Гоголь - А. С. Данилевскому, 31 дек. 1838 г., из Рима. Письма, I, 554.
О здоровье моем я теперь не думаю вовсе: право, наскучило. Я же так теперь счастлив приездом Жуковского, что это одно наполняет меня всего. Свидание наше было очень трогательное. Первое имя, произнесенное нами, было - Пушкин. Поныне чело его обрекается грустью при мысли об этой утрате. Мы почти весь день вместе осматривали Рим с утра до ночи, исключая тех дней, в который он обязан делать этот курс с наследником.
Гоголь - кн. В. Н. Репниной, 18 янв. 1839 г., из Рима. Письма, I, 560. {226}
Рим! прекрасный Рим! Я начинаю теперь вновь чтение Рима, и боже! сколько нового для меня, который уже в четвертый раз читает его!

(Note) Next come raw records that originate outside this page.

-- ==== Sys2Proof/Machine/HallTypes.lean ====
section
/-! DEFINITION. The records a hall controller keeps: link, streams, policy banks, ring entries, digest trees, the gleaner,
release and gap state of a port, and the hall's own registers (02 to 07). Reset values are the default values of the
fields; a value the spec does not give is named in the assumption log. -/

namespace Sys2Proof.Machine

/-- A closed interval of cycles of the deciding clock (00 R7). -/
structure Window where
  opn : Nat
  dl  : Nat
  deriving DecidableEq, Repr

/-- The port states of 01 Table 1.8. -/
inductive PortState where
  | absent
  | linking
  | pairing
  | held
  | verifying
  | released
  | adopted
  | quarantined
  | retired
  deriving DecidableEq, Repr

/-- The module states of 01 Table 1.10. -/
inductive ModState where
  | cold
  | loftBoot
  | hallBringup
  | verify
  | serving
  | departing
  | shutter
  deriving DecidableEq, Repr

/-- A frame the module sends (02 Table 2.2); vc none is link control. -/
structure Frame where
  vc      : Option Vc
  type    : Nat
  seq     : BitVec 8 := 0
  resp    : Bool := false
  tag     : BitVec 16 := 0
  ackSeq  : Option (BitVec 8) := none
  nak     : Bool := false
  credit  : Option (Vc × Nat) := none
  payload : Bytes := []
  deriving DecidableEq, Repr

/-- A symbol of a frame on the line: a control character K x.y or a byte (02 Table 2.1). -/
inductive Symbol where
  | k (x y : Nat)
  | d (b : Byte)
  deriving DecidableEq, Repr

/-- The steps of link training (02 Table 2.6). -/
inductive TrainPhase where
  | off
  | detected
  | lock
  | ts1
  | ts2
  | trained
  deriving DecidableEq, Repr

/-- The steps of pairing (02 Table 2.7): what the module waits for. -/
inductive PairPhase where
  | none
  | hello
  | resp
  | done
  | creditInit
  | tables
  | paired
  | failed
  deriving DecidableEq, Repr

/-- Why a VC4 frame was sent (02 R56): what its CTRL_ACK completes. -/
inductive CtlKind where
  | table
  | pairing
  | release
  | takeover
  | assertReset
  | depart
  | other
  deriving DecidableEq, Repr

/-- An ATTN whose ATTN_DONE is awaited (02 R71): its identifier, cause code, the entries whose refusal it reports, and
the read-path reaction it delays (03 R119: true for quarantine, false for reset) with its attention window and the cycle time of the history entry
of its cause. -/
structure Attn where
  id      : BitVec 16
  cause   : Nat
  seqs    : List Nat := []
  react   : Option Bool := none
  win     : Option Window := none
  time    : Nat := 0
  deriving DecidableEq, Repr

/-- The link layer of one port (02). -/
structure Link where
  phase     : TrainPhase := .off
  up        : Bool := false
  trainWin  : Option Window := none
  retryEnd  : Option Nat := none
  idleEnd   : Option Nat := none
  lastComma : Nat := 0
  txSeq     : BitVec 8 := 0
  rxExp     : BitVec 8 := 0
  replay    : List Frame := []
  replayWin : Option Window := none
  replaying : Option (BitVec 8) := none
  failed    : Nat := 0
  nakEnd    : Option Nat := none
  credits   : Credits := {}
  txq       : List Frame := []
  run0      : Nat := 0
  stalls    : Tab (Window × Nat) := []
  pair      : PairPhase := .none
  pairWin   : Option Window := none
  again     : Bool := false
  cm        : Bytes := []
  tapId     : BitVec 64 := 0
  caps      : Byte := 0
  platform  : BitVec 5 := 0
  fallback  : Bool := false
  wait      : Byte := 0
  fbStored  : Bool := false
  waitStored : Byte := 0
  newMatch  : Bool := false
  pairCtl   : Option (BitVec 16) := none
  ctlDone   : Bool := false
  holdLock  : Bool := false
  locks     : List (BitVec 16 × Bool) := []
  lines     : BitVec 6 := 0
  cs        : BitVec 16 := 0
  nextCtl   : BitVec 16 := 0
  nextOp    : BitVec 16 := 0
  nextAttn  : BitVec 16 := 0
  ctls      : List (BitVec 16 × CtlKind) := []
  attns     : List Attn := []
  attnClr   : Option Nat := none
  attnLow   : Bool := false
  sh4       : Nat := 0
  crcErr    : Nat := 0
  protoErr  : Nat := 0
  nakCnt    : Nat := 0
  replayCnt : Nat := 0
  credLate  : Nat := 0
  trainFail : Nat := 0
  los       : Nat := 0
  underrun  : Nat := 0
  decodeErr : Nat := 0
  sbDrop    : Nat := 0
  deriving DecidableEq, Repr

/-- An open platform read stream (02 R75, 03 R110): its chip select, next address, bound bank, whether R94 or R119 makes
every further byte 0xFF, whether a byte was substituted, whether its denied read was logged. -/
structure Stream where
  cs     : BitVec 16
  next   : Nat
  start  : Nat
  bank   : Bool
  allFF  : Bool
  failed : Bool := false
  subst  : Bool := false
  logged : Bool := false
  deriving DecidableEq, Repr

/-- A policy bank (03 R103): the first 8 bytes of the header (entry 0) and of the region entries n + 1, by entry
number, and its VALID bit. -/
structure Bank where
  words : Tab Nat := []
  valid : Bool := false
  deriving DecidableEq, Repr

/-- A WR_CMD waiting for its data or in the admission slot (04 R127, R135): the bank bound to its chip select, the data
received, the hall cycle of arrival, and, once rows 2 to 8 have decided it, its policy with the class of a CHAINED one. -/
structure WrPend where
  cmd     : WrCmd
  bank    : Bool
  data    : Bytes := []
  arrival : Nat := 0
  decided : Option (Nat × Option Nat) := none
  deriving DecidableEq, Repr

/-- The timing that a tap holds: MIR_PORT_TIMING as it was when the tables of its pairing were loaded (03 R125). -/
structure TapTiming where
  sck     : Nat := 0
  band    : Nat := 0
  ponMode : Nat := 0
  pon4b   : Bool := false
  deriving DecidableEq, Repr

/-- The mirror state of one port (03): cmds counts the commands of each class that 03 Table 3.2 logs, csAt is the hall cycle
of the first frame of the present chip select. -/
structure MirPort where
  enrLen  : Nat := 0
  sck     : Nat := 0
  band    : Nat := 0
  ponMode : Nat := 0
  pon4b   : Bool := false
  bank0   : Bank := {}
  bank1   : Bank := {}
  active  : Bool := false
  armed   : Bool := false
  csValid : Bool := false
  csNew   : BitVec 16 := 0
  csWait  : Bool := false
  csAt    : Option Nat := none
  tap     : TapTiming := {}
  stream  : Option Stream := none
  wel     : Bool := false
  wr      : Option WrPend := none
  cmds    : Tab Nat := []
  refill  : List Nat := []
  deriving DecidableEq, Repr

/-- The states of a ring entry (04 Table 4.5). -/
inductive EState where
  | accepted
  | held
  | committing
  | committed
  | refused
  | partial_
  | lost
  deriving DecidableEq, Repr

/-- The kinds of a ring entry (04 Table 4.3). -/
inductive EKind where
  | program
  | erase4k
  | erase32k
  | erase64k
  deriving DecidableEq, Repr

/-- An entry of a port's rings (04 Table 4.3) with its page buffer, its placed data, and the detail of RING_DETAIL. -/
structure Entry where
  seq      : Nat
  state    : EState
  kind     : EKind
  policy   : Nat
  cls      : Nat := 0
  chained  : Bool := false
  qheld    : Bool := false
  readback : Bool := false
  off      : Nat
  cause    : Nat := 0
  regTag   : Nat := 0
  bankTag  : Nat := 0
  accTime  : Nat := 0
  slot     : Nat := 0
  holds    : Bool := true
  inView   : Bool := true
  chip     : Bool := false
  buf      : Bytes := []
  placed   : Bytes := []
  win      : Option Window := none
  finTime  : Nat := 0
  decider  : Nat := 0
  session  : Nat := 0xFF
  rbClass  : Nat := 0xFF
  found    : Bool := false
  foundDig : Bytes := []
  intent   : Bool := false
  jlost    : Bool := false
  deriving DecidableEq, Repr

Это чтение теперь имеет двойное наслаждение, оттого, что у меня теперь прекрасный товарищ. Мы ездим каждый день с Жуковским, который весь влюбился в него и который, увы, через два дня должен уже оставить его. Пусто мне сделается без него! Это был какой-то небесный посланник ко мне... До сих пор я больше держал в руке кисть, чем перо. Мы с Жуковским рисовали на лету лучшие виды Рима. Он в одну минуту рисует их по десяткам, и чрезвычайно верно и хорошо. Я живу в том же доме и той же улице, via Felice, № 126. Те же знакомые лица вокруг меня; те же немецкие художники, с узенькими рыженькими бородками, и те же козлы, тоже с узенькими бородками; те же разговоры, и о том же говорят, высунувшись из окон, мои соседки: так же раздаются крики и лепетанья Аннунциат, Роз, Дынд, Нанн и других, в шерстяных капотах и притоптанных башмаках, несмотря на холодное время. Зима в Риме холодна, как никогда; по утрам морозы, но днем солнце, и мороз бежит прочь, как бежит от света тьма. Я, однако ж, теперь совершенно привык к холоду и даже в комнате не ставлю скальдины 20. Одно солнце ее нагревает. Теперь начался карнавал; шумно, весело.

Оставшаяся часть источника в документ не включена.